» Directions for this task
List all lines of the data containing the word "withStages".
——
-- ==== Sys2Proof/Machine/Bindings.lean ====
section
/-! DEFINITION. The binding requests (03_layout_editing_and_bindings.md, sections 3.4 to 3.6): nodes, gas slots and fan
stages. -/

namespace Sys2Proof.Machine

/-! ## Nodes -/

/-- The kind and binding that NODE_BIND carries, with a ROW node's light set still to be computed; none when a value is out
of range (R54, R190). -/
def serviceOf (kind b1 b2 : Nat) : Option Service :=
  match NodeKind.ofCode kind with
  | some .row => if rowInRange b1 && within 1 16 b2 then some (.row b1 b2 ⟨[], 0, none⟩) else none
  | some .gas => some .gas
  | some .fan => some .fan
  | some .sign => some .sign
  | some .entry => if decide (b1 < Config.entranceCount) then some (.entry b1 .ready) else none
  | none => none

/-- The binding with the node's first output content: the light set of a ROW node (R54, R160). -/
def State.withLights (s : State) (v : Service) : Service :=
  match v with
  | .row r n _ => .row r n (s.lightsOf r n none)
  | .none => .none
  | .gas => .gas
  | .fan => .fan
  | .sign => .sign
  | .entry e a => .entry e a

/-- Whether two bindings name one row, or one entrance (R54). -/
def Service.sharesBinding (v w : Service) : Bool :=
  match v, w with
  | .row r _ _, .row r' _ _ => decide (r = r')
  | .entry e _, .entry e' _ => decide (e = e')
  | _, _ => false

/-- Whether a node not OFF binds the row or entrance that `v` names (R54). -/
def State.bindingTaken (s : State) (v : Service) : Bool :=
  s.nodes.any fun e => decide (e.2.state ≠ .off) && e.2.service.sharesBinding v

/-- A node record as NODE_BIND makes it (R54). -/
def boundNode (v : Service) : Node :=
  { service := v, state := .live, misses := 0, toggle := .any, marker := .none, outputPending := true }

/-- A line with its first node bound (R64). -/
def Line.begun (l : Line) : Line :=
  if l.state = .idle then { l with state := .scanning, scan := 0, breakMeasure := 0 } else l

/-- NODE_BIND (R54). -/
def execNodeBind (line address kind b1 b2 : Nat) (s : State) : Host.Outcome State Fault Refusal :=
  request (.nodeBind line address kind b1 b2) s fun s =>
    if nodeInRange line address = false then refuse s .range
    else
      match serviceOf kind b1 b2 with
      | none => refuse s .range
      | some v =>
        if (s.node ⟨line, address⟩).state ≠ .off ∨ s.bindingTaken v = true then refuse s .conflict
        else
          ((s.setNode ⟨line, address⟩ (boundNode (s.withLights v))).setLine line (s.line line).begun, doneEmpty)

/-- Whether a GAS node is named by a slot, a FAN node by a stage, or a SIGN node by a sign (R55). -/
def State.nodeNamed (s : State) (id : NodeId) : Bool :=
  (zoneNumbers.any fun z => (s.zone z).hasSlotOf id || (s.zone z).hasStageOf id)
    || (signNumbers.any fun i => decide ((s.sign i).node = some id))

/-- Whether some record of line `l` is not OFF. -/
def State.lineHasNodes (s : State) (l : Nat) : Bool :=
  s.nodes.any fun e => decide (e.1 / 64 = l) && decide (e.2.state ≠ .off)

/-- A line gone IDLE: the visit abandoned, the probe timer and a watch stopped (R64, R83; log entry 20). -/
def Line.stopped (l : Line) : Line :=
  { l with state := .idle, visit := none, de := false, breakMeasure := 0, probe := none, watch := false }

/-- A line whose visit, if one is in flight to address `a`, has had its record retired (R55, R75). -/
def Line.retiring (a : Nat) (l : Line) : Line :=
  { l with visit := l.visit.map fun v => if v.address = a then { v with retired := true } else v }

/-- A node record set OFF, with its row darkened when it was of kind ROW (R55). -/
def State.withoutNode (s : State) (id : NodeId) : State :=
  let s' := s.setNode id Node.powerOn
  match (s.node id).service with
  | .row r _ _ => s'.darkenRow r
  | .none => s'
  | .gas => s'
  | .fan => s'
  | .sign => s'
  | .entry _ _ => s'

/-- The line IDLE when its last node has gone OFF (R64). -/
def State.reviewLine (s : State) (l : Nat) : State :=
  if s.lineHasNodes l then s else s.setLine l (s.line l).stopped

/-- NODE_RETIRE (R55). -/
def execNodeRetire (line address : Nat) (s : State) : Host.Outcome State Fault Refusal :=
  request (.nodeRetire line address) s fun s =>
    if nodeInRange line address = false then refuse s .range
    else if (s.node ⟨line, address⟩).state = .off ∨ s.nodeNamed ⟨line, address⟩ = true then refuse s .state
    else
      (((s.withoutNode ⟨line, address⟩).setLine line ((s.line line).retiring address)).reviewLine line, doneEmpty)

/-- The kinds NODE_BAR applies to (R56). -/
def Service.barrable : Service → Bool
  | .row _ _ _ => true
  | .gas => true
  | .entry _ _ => true
  | .none => false
  | .fan => false
  | .sign => false

/-- NODE_BAR (R56). -/
def execNodeBar (line address : Nat) (s : State) : Host.Outcome State Fault Refusal :=
  request (.nodeBar line address) s fun s =>
    if nodeInRange line address = false then refuse s .range
    else if (s.node ⟨line, address⟩).state = .off ∨ (s.node ⟨line, address⟩).service.barrable = false then refuse s .state
    else if (s.node ⟨line, address⟩).state = .barred then (s, doneEmpty)
    else
      ((s.setNode ⟨line, address⟩ { s.node ⟨line, address⟩ with state := .barred }).barEffects ⟨line, address⟩, doneEmpty)

/-- A node record as NODE_UNBAR leaves it, on a line in the given state (R57, R80). -/
def Node.unbarred (lineState : LineState) (n : Node) : Node :=
  { n with state := if lineState = .fault then .silent else .live, misses := 0, toggle := .any, marker := .none,
           outputPending := true }

/-- NODE_UNBAR (R57). -/
def execNodeUnbar (line address : Nat) (s : State) : Host.Outcome State Fault Refusal :=
  request (.nodeUnbar line address) s fun s =>
    if nodeInRange line address = false then refuse s .range
    else if (s.node ⟨line, address⟩).state ≠ .barred then refuse s .state
    else (s.setNode ⟨line, address⟩ ((s.node ⟨line, address⟩).unbarred (s.line line).state), doneEmpty)

/-! ## Gas slots -/

/-- Whether a slot of some zone binds this node and channel (R58). -/
def State.channelTaken (s : State) (id : NodeId) (channel : Nat) : Bool :=
  zoneNumbers.any fun z => (s.zone z).slots.any fun g => decide (g.node = id) && decide (g.channel = channel)

/-- A slot as ZONE_SLOT binds it: stale, with n 0 and no age timer (R58). -/
def boundSlot (id : NodeId) (channel ref : Nat) : Slot :=
  { node := id, channel := channel, ref := ref, n := 0, fresh := false, age := 0 }

/-- ZONE_SLOT asking to bind (R58). -/
def execZoneSlotBind (form zone line address channel ref : Nat) (s : State) : Host.Outcome State Fault Refusal :=
  request (.zoneSlotBind form zone line address channel ref) s fun s =>
    if (decide (form = 0) && zoneInRange zone && nodeInRange line address && decide (channel ≤ 1) && within 1 4095 ref)
        = false then
      refuse s .range
    else if (s.zone zone).inUse = false then refuse s .state
    else if (s.node ⟨line, address⟩).state = .off ∨ (s.node ⟨line, address⟩).service ≠ .gas then refuse s .state
    else if 4 ≤ (s.zone zone).slots.length then refuse s .state
    else if s.channelTaken ⟨line, address⟩ channel then refuse s .conflict
    else
      done
        (s.changeZone zone ((s.zone zone).withSlots ((s.zone zone).slots ++ [boundSlot ⟨line, address⟩ channel ref])))
        [u8 ((s.zone zone).slots.length + 1)]

/-- ZONE_SLOT asking to unbind (R59). -/
def execZoneSlotUnbind (form zone slot : Nat) (s : State) : Host.Outcome State Fault Refusal :=
  request (.zoneSlotUnbind form zone slot) s fun s =>
    if (decide (form = 1) && zoneInRange zone && within 1 4 slot) = false then refuse s .range
    else if (s.zone zone).inUse = false ∨ (s.zone zone).slots.length < slot then refuse s .state
    else (s.changeZone zone ((s.zone zone).withSlots (removeAt (s.zone zone).slots (slot - 1))), doneEmpty)

/-! ## Fan stages -/

/-- Whether a stage of some zone binds this node (R60). -/
def State.fanTaken (s : State) (id : NodeId) : Bool := zoneNumbers.any fun z => (s.zone z).hasStageOf id

/-- A stage as ZONE_STAGE binds it (R60). -/
def boundStage (id : NodeId) : Stage := { node := id, status := .idle, cause := none, proof := 0, rundown := 0 }

/-- A zone record with another stage list: the figures recomputed with the new N, and the sequencer told (R60, R61, R120). -/
def Zone.withStages (z : Zone) (stages : List Stage) : Zone := ({ z with stages := stages }).figures.tellSequencer

/-- ZONE_STAGE asking to bind (R60). -/
def execZoneStageBind (form zone line address : Nat) (s : State) : Host.Outcome State Fault Refusal :=
  request (.zoneStageBind form zone line address) s fun s =>
    if (decide (form = 0) && zoneInRange zone && nodeInRange line address) = false then refuse s .range
    else if (s.zone zone).inUse = false then refuse s .state
    else if (s.zone zone).seq ≠ .idle then refuse s .state
    else if (s.node ⟨line, address⟩).state = .off ∨ (s.node ⟨line, address⟩).service ≠ .fan then refuse s .state
    else if 4 ≤ (s.zone zone).stages.length then refuse s .state
    else if s.fanTaken ⟨line, address⟩ then refuse s .conflict
    else
      done
        ((s.changeZone zone ((s.zone zone).withStages ((s.zone zone).stages ++ [boundStage ⟨line, address⟩]))).markOutput
          ⟨line, address⟩)
        [u8 ((s.zone zone).stages.length + 1)]

/-- A status in which a stage can be unbound (R61). -/
def StageStatus.atRest : StageStatus → Bool
  | .idle => true
  | .faulted => true
  | .starting => false
  | .running => false
  | .stopping => false

/-- ZONE_STAGE asking to unbind (R61). -/
def execZoneStageUnbind (form zone stage : Nat) (s : State) : Host.Outcome State Fault Refusal :=
  request (.zoneStageUnbind form zone stage) s fun s =>
    if (decide (form = 1) && zoneInRange zone && within 1 4 stage) = false then refuse s .range
    else if (s.zone zone).inUse = false ∨ (s.zone zone).stages.length < stage ∨ (s.zone zone).seq ≠ .idle
        ∨ ((s.zone zone).statusAt (stage - 1)).atRest = false then
      refuse s .state
    else (s.changeZone zone ((s.zone zone).withStages (removeAt (s.zone zone).stages (stage - 1))), doneEmpty)

end Sys2Proof.Machine
end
——
» Solution below
def Zone.withStages (z : Zone) (stages : List Stage) : Zone := ({ z with stages := stages }).figures.tellSequencer
        ((s.changeZone zone ((s.zone zone).withStages ((s.zone zone).stages ++ [boundStage ⟨line, address⟩]))).markOutput
    else (s.changeZone zone ((s.zone zone).withStages (removeAt (s.zone zone).stages (stage - 1))), doneEmpty)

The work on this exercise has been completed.